The mud slapped against his face, lodging in his throat right on an inhale. Bending over, he choked and gasped, fighting to breathe.
“Serves you right for being mean to me,” I huffed, spinning on my heel to take off. “Stupid me.Feel sorry for me. I was a male stripper and everyone liked to watch me take off my clothes?—”
I gasped as he grabbed my elbow and spun me around. I opened my mouth to yell at him, only to find a handful of mud headed my way. I screeched as I dropped to the ground like a sack of potatoes. Just as I thought I had escaped, he was on me, pressing me into the ground with his large frame.
“Let me go! I’m a little woman!”
“You may be little, but you have one hell of a mouth on you,” he breathed in my ear.
I bucked up with all my might, which only served to press his body closer to mine. The man was just too damn big for his own good. “Get off me,” I growled.
“Why? Because you don’t like the feel of my body against yours?” He punctuated the statement by grinding his cock against me.
I narrowed my eyes at him to keep from moaning at the feel of a man between my legs. That was wrong, right? I shouldn’t feel that way after my fiancé just destroyed everything. I should be in another bottle right now. Not wishing this man would lift my skirt and do unspeakable things to me.
“You wish.”
“I do, baby, but that doesn’t mean I’m gonna tear your skirt off and fuck you in the mud.”
That was a shame.
“Now, how about we stop throwing mud at each other and find a way to get the fuck out of here? Truce?”
I pursed my lips at him. “As long as you give me one embarrassing story. And it has to be good. None of this fictional embarrassment.”
For a moment, I didn’t think he was going to say a thing. But then he leaned in closer until our lips were almost touching. “I fell in love with my best friend’s wife while he was married to her.”
My breath caught in my chest at the seriousness in his eyes, but before I could ask anything else, he shoved off me and walked away.
I was hot.So freaking hot. We’d been walking for hours and hadn’t had a drop of water. Sweat coated my skin, glistening and attracting every mosquito in the Catskills. I’d scrubbed off as much mud as I could over the past few hours, but nothing seemed to help make me more comfortable.

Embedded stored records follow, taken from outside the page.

-- ==== Sys2Proof/Laws/Memory.lean ====
section
/-!
SUPPORT. What the bytes of memory depend on, and what the operations on lines do to them (R281 to R284, R344).
-/
namespace Sys2Proof.Machine

/-! ### The frame of a span -/

theorem minList_mem {l : List Nat} {n : Nat} (h : minList l = some n) : n ∈ l ∧ ∀ m ∈ l, n ≤ m := by
  induction l generalizing n with
  | nil => simp [minList] at h
  | cons x xs ih =>
    simp only [minList] at h
    split at h
    · rename_i y hy
      obtain ⟨h1, h2⟩ := ih hy
      simp only [Option.some.injEq] at h
      subst h
      refine ⟨?_, ?_⟩
      · rcases Nat.le_total x y with hxy | hxy
        · simp [Nat.min_eq_left hxy]
        · simp [Nat.min_eq_right hxy, h1]
      · intro m hm
        rcases List.mem_cons.1 hm with rfl | hm
        · omega
        · have := h2 m hm
          omega
    · rename_i hy
      simp only [Option.some.injEq] at h
      subst h
      cases xs with
      | nil => simp
      | cons z zs => simp only [minList] at hy; split at hy <;> simp at hy

theorem minList_eq_some {l : List Nat} {n : Nat} : minList l = some n ↔ n ∈ l ∧ ∀ m ∈ l, n ≤ m := by
  refine ⟨minList_mem, fun ⟨h1, h2⟩ => ?_⟩
  cases h : minList l with
  | none => cases l with
    | nil => simp at h1
    | cons x xs => simp only [minList] at h; split at h <;> simp at h
  | some y =>
    obtain ⟨h3, h4⟩ := minList_mem h
    have := h2 y h3
    have := h4 n h1
    congr 1
    omega

theorem Tbl.read_default {α : Type} [Inhabited α] {m : Tbl α} {k : Nat} (h : k ∉ m.map (·.1)) : m.read k = default := by
  induction m with
  | nil => rfl
  | cons x xs ih =>
    obtain ⟨a, b⟩ := x
    simp only [List.map_cons, List.mem_cons, not_or] at h
    simp only [Tbl.read]
    rw [if_neg (fun e => h.1 e.symm), ih h.2]

/-- The frame of a span is the lowest that backs it (R344). -/
theorem State.frameOf_eq_some (s : State) (pa f : Nat) :
    s.frameOf pa = some f ↔ s.backs f pa = true ∧ ∀ g, s.backs g pa = true → f ≤ g := by
  have key : ∀ g, s.backs g pa = true → g ∈ s.cache.frames.map (·.1) := by
    intro g hg
    by_cases h : g ∈ s.cache.frames.map (·.1)
    · exact h
    · have : s.frame g = default := Tbl.read_default h
      simp [State.backs, this] at hg
      exact absurd rfl hg.1
  unfold State.frameOf
  rw [minList_eq_some]
  simp only [List.mem_filter]
  constructor
  · rintro ⟨⟨_, h1⟩, h2⟩
    exact ⟨h1, fun g hg => h2 g ⟨key g hg, hg⟩⟩
  · rintro ⟨h1, h2⟩
    exact ⟨⟨key f h1, h1⟩, fun m hm => h2 m hm.2⟩

theorem State.frameOf_congr {s t : State} (pa : Nat)
    (h : ∀ f, (t.frame f).fstate = (s.frame f).fstate ∧ (t.frame f).span = (s.frame f).span) : t.frameOf pa = s.frameOf pa := by
  have hb : ∀ f, t.backs f pa = s.backs f pa := fun f => by simp [State.backs, (h f).1, (h f).2]
  apply Option.ext
  intro f
  simp only [State.frameOf_eq_some, hb]

/-! ### What a byte depends on -/

/-- Two states whose memories hold the same bytes at every level, in the same frames. -/
structure SameStore (s t : State) : Prop where
  frame : ∀ f, (t.frame f).fstate = (s.frame f).fstate ∧ (t.frame f).span = (s.frame f).span ∧
    (t.frame f).resmask = (s.frame f).resmask ∧ (t.frame f).shared = (s.frame f).shared
  pool : t.cache.pool = s.cache.pool
  gddr : t.cache.gddr = s.cache.gddr
  mem : t.mem = s.mem
  line : ∀ l, (t.sline l).present = (s.sline l).present ∧ (t.sline l).data = (s.sline l).data ∧ (t.sline l).owner = (s.sline l).owner
  l1 : ∀ c l, ((t.core c).l1.read l).valid = ((s.core c).l1.read l).valid ∧ ((t.core c).l1.read l).data = ((s.core c).l1.read l).data

theorem SameStore.refl (s : State) : SameStore s s := ⟨fun _ => ⟨rfl, rfl, rfl, rfl⟩, rfl, rfl, rfl, fun _ => ⟨rfl, rfl, rfl⟩, fun _ _ => ⟨rfl, rfl⟩⟩

theorem SameStore.trans {s t u : State} (h : SameStore s t) (h' : SameStore t u) : SameStore s u :=
  ⟨fun f => ⟨(h'.frame f).1.trans (h.frame f).1, (h'.frame f).2.1.trans (h.frame f).2.1, (h'.frame f).2.2.1.trans (h.frame f).2.2.1,
      (h'.frame f).2.2.2.trans (h.frame f).2.2.2⟩,
    h'.pool.trans h.pool, h'.gddr.trans h.gddr, h'.mem.trans h.mem,
    fun l => ⟨(h'.line l).1.trans (h.line l).1, (h'.line l).2.1.trans (h.line l).2.1, (h'.line l).2.2.trans (h.line l).2.2⟩,
    fun c l => ⟨(h'.l1 c l).1.trans (h.l1 c l).1, (h'.l1 c l).2.trans (h.l1 c l).2⟩⟩

theorem SameStore.lowByte {s t : State} (hf : ∀ f, (t.frame f).fstate = (s.frame f).fstate ∧ (t.frame f).span = (s.frame f).span ∧
      (t.frame f).resmask = (s.frame f).resmask ∧ (t.frame f).shared = (s.frame f).shared)
    (hp : t.cache.pool = s.cache.pool) (hg : t.cache.gddr = s.cache.gddr) (hm : t.mem = s.mem) (pa : Nat) : t.lowByte pa = s.lowByte pa := by
  have h1 : t.frameOf pa = s.frameOf pa := State.frameOf_congr pa fun f => ⟨(hf f).1, (hf f).2.1⟩
  have h2 : ∀ f, t.inFrame f pa = s.inFrame f pa := fun f => by
    simp only [State.inFrame, (hf f).2.2.1, (hf f).2.2.2, hp]
  simp only [State.lowByte, h1, h2, hg, hm]

/-- What the level below the slices holds. -/
structure SameLow (s t : State) : Prop where
  frame : ∀ f, (t.frame f).fstate = (s.frame f).fstate ∧ (t.frame f).span = (s.frame f).span ∧
    (t.frame f).resmask = (s.frame f).resmask ∧ (t.frame f).shared = (s.frame f).shared
  pool : t.cache.pool = s.cache.pool
  gddr : t.cache.gddr = s.cache.gddr
  mem : t.mem = s.mem

theorem SameLow.refl (s : State) : SameLow s s := ⟨fun _ => ⟨rfl, rfl, rfl, rfl⟩, rfl, rfl, rfl⟩

theorem SameLow.trans {s t u : State} (h : SameLow s t) (h' : SameLow t u) : SameLow s u :=
  ⟨fun f => ⟨(h'.frame f).1.trans (h.frame f).1, (h'.frame f).2.1.trans (h.frame f).2.1, (h'.frame f).2.2.1.trans (h.frame f).2.2.1,
      (h'.frame f).2.2.2.trans (h.frame f).2.2.2⟩,
    h'.pool.trans h.pool, h'.gddr.trans h.gddr, h'.mem.trans h.mem⟩

theorem SameStore.low {s t : State} (h : SameStore s t) : SameLow s t := ⟨h.frame, h.pool, h.gddr, h.mem⟩

theorem SameLow.lowLine {s t : State} (h : SameLow s t) (l : Nat) : t.lowLine l = s.lowLine l := by
  unfold State.lowLine
  congr 1
  funext i
  exact SameStore.lowByte h.frame h.pool h.gddr h.mem _

/-- A line depends on its home slice, its owner's L1 copy and the level below. -/
theorem State.current_congr {s t : State} (l : Nat) (h : SameLow s t)
    (hl : (t.sline l).present = (s.sline l).present ∧ (t.sline l).data = (s.sline l).data ∧ (t.sline l).owner = (s.sline l).owner)
    (h1 : ∀ c, ((t.core c).l1.read l).valid = ((s.core c).l1.read l).valid ∧ ((t.core c).l1.read l).data = ((s.core c).l1.read l).data) :
    t.current l = s.current l := by
  have ho : t.owner l = s.owner l := by simp only [State.owner, hl.2.2]
  unfold State.current
  rw [ho]
  cases s.owner l with
  | none => simp only [hl.1, hl.2.1, h.lowLine]
  | some c => simp only [(h1 c).1, (h1 c).2, hl.1, hl.2.1, h.lowLine]

/-- Every line is as it was. -/
theorem SameStore.current {s t : State} (h : SameStore s t) (l : Nat) : t.current l = s.current l :=
  State.current_congr l h.low (h.line l) fun c => h.l1 c l

/-- Every byte of memory is as it was. -/
theorem SameStore.byteAt {s t : State} (h : SameStore s t) (pa : Nat) : t.byteAt pa = s.byteAt pa := by
  simp only [State.byteAt, h.current]

/-! ### Changes that leave every byte -/

/-- A change of a frame that keeps what backs its span. -/
theorem State.sameStore_modFrame (s : State) (k : Nat) (g : Frame → Frame)
    (h : ∀ x, (g x).fstate = x.fstate ∧ (g x).span = x.span ∧ (g x).resmask = x.resmask ∧ (g x).shared = x.shared) :
    SameStore s (s.modFrame k g) := by
  refine ⟨fun f => ?_, rfl, rfl, rfl, fun _ => ⟨rfl, rfl, rfl⟩, fun _ _ => ⟨rfl, rfl⟩⟩
  have : (s.modFrame k g).frame f = if f = k then g (s.frame k) else s.frame f := Tbl.read_modify ..
  rw [this]
  split
  · rename_i e; subst e; exact h _
  · exact ⟨rfl, rfl, rfl, rfl⟩

theorem State.sameStore_markDirty (s : State) (l : Nat) : SameStore s (s.markDirty l) := by
  unfold State.markDirty
  split
  · exact s.sameStore_modFrame _ _ fun _ => ⟨rfl, rfl, rfl, rfl⟩
  · exact .refl s

theorem State.sameStore_touchFrame (s : State) (l : Nat) : SameStore s (s.touchFrame l) := by
  unfold State.touchFrame
  split
  · exact s.sameStore_modFrame _ _ fun _ => ⟨rfl, rfl, rfl, rfl⟩
  · exact .refl s

/-! ### A line replaced at its home (R284) -/

theorem State.sline_modSline (s : State) (l l' : Nat) (g : SLine → SLine) :
    (s.modSline l g).sline l' = if l' = l then g (s.sline l) else s.sline l' := Tbl.read_modify ..

theorem State.core_modCore (s : State) (c c' : Nat) (g : Core → Core) :
    (s.modCore c g).core c' = if c' = c then g (s.core c) else s.core c' := Tbl.read_write ..

theorem State.sameLow_modSline (s : State) (l : Nat) (g : SLine → SLine) : SameLow s (s.modSline l g) :=
  ⟨fun _ => ⟨rfl, rfl, rfl, rfl⟩, rfl, rfl, rfl⟩

theorem State.sameLow_modCore (s : State) (c : Nat) (g : Core → Core) : SameLow s (s.modCore c g) :=
  ⟨fun _ => ⟨rfl, rfl, rfl, rfl⟩, rfl, rfl, rfl⟩

/-- Slices and L1 copies of every line but `l` are as they were, and so is the level below. -/
structure OnlyLine (l : Nat) (s t : State) : Prop where
  low : SameLow s t
  line : ∀ l', l' ≠ l → t.sline l' = s.sline l'
  l1 : ∀ c l', l' ≠ l → (t.core c).l1.read l' = (s.core c).l1.read l'

theorem OnlyLine.current {l : Nat} {s t : State} (h : OnlyLine l s t) {l' : Nat} (hl : l' ≠ l) : t.current l' = s.current l' :=
  State.current_congr l' h.low (by simp [h.line l' hl]) fun c => by simp [h.l1 c l' hl]

theorem OnlyLine.trans {l : Nat} {s t u : State} (h : OnlyLine l s t) (h' : OnlyLine l t u) : OnlyLine l s u :=
  ⟨h.low.trans h'.low, fun l' e => (h'.line l' e).trans (h.line l' e), fun c l' e => (h'.l1 c l' e).trans (h.l1 c l' e)⟩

If this was one of my books, Patrick would have already conjured water from thin air and held me as he tipped the cool water against my lips. Then he would have brushed my hair back from my face and told me I looked beautiful anyway. And when I nearly passed out, wings would sprout from his back and he would fly me to a cabin where we’d be alone for the next five days while he made passionate love to me until we had to go back to reality where he would fight some underground demon and I came in with the shining silver sword to fight by his side.
But we were not in a book and Patrick was not one of my favorite heroes. Not in my books, anyway.
“Ugh!” I screamed under my breath when I killed another mosquito on my arm. “Leave me alone!” I shouted, spinning around in a fit of insanity.
“It’s cute that you think they’ll listen.”
“I know they won’t listen,” I snapped. “But they’re eating me alive! I’m tired and I’m hungry and I’m thirsty and I’m covered in mud!”
He nodded at me like I was going crazy. Well, maybe I was. After all, just this morning, I had a place to stay and lots of alcohol to keep me company. Now I was trudging through the mountains, battling mosquitoes, and sweating like crazy. I couldn’t remember a time I’d ever been this miserable.
“Well, we’re not going to find water by hanging out here.” He turned and walked away.
“That—That’s it?” I screamed.
“Well, what did you want me to say?” he asked over his shoulder. “Yes, it sucks, but it’s only going to suck more by hanging out around here.”
Yes, he was right, but I was in the middle of a temper tantrum, and the way he was ignoring it sort of defeated the purpose of me having one in the first place.
I ran to catch up, wincing at the pain in my feet. Running barefoot through the mountains was not for the faint of heart. I needed a distraction if I was going to keep moving without complaining every five seconds, so I brought the conversation back to him and the gigantic admission he’d made hours ago.
“Whatever happened with the woman you fell in love with?”
“She committed suicide,” he said, not even breaking his stride.
However, that admission knocked me for a loop. “Oh. I’m so sorry.”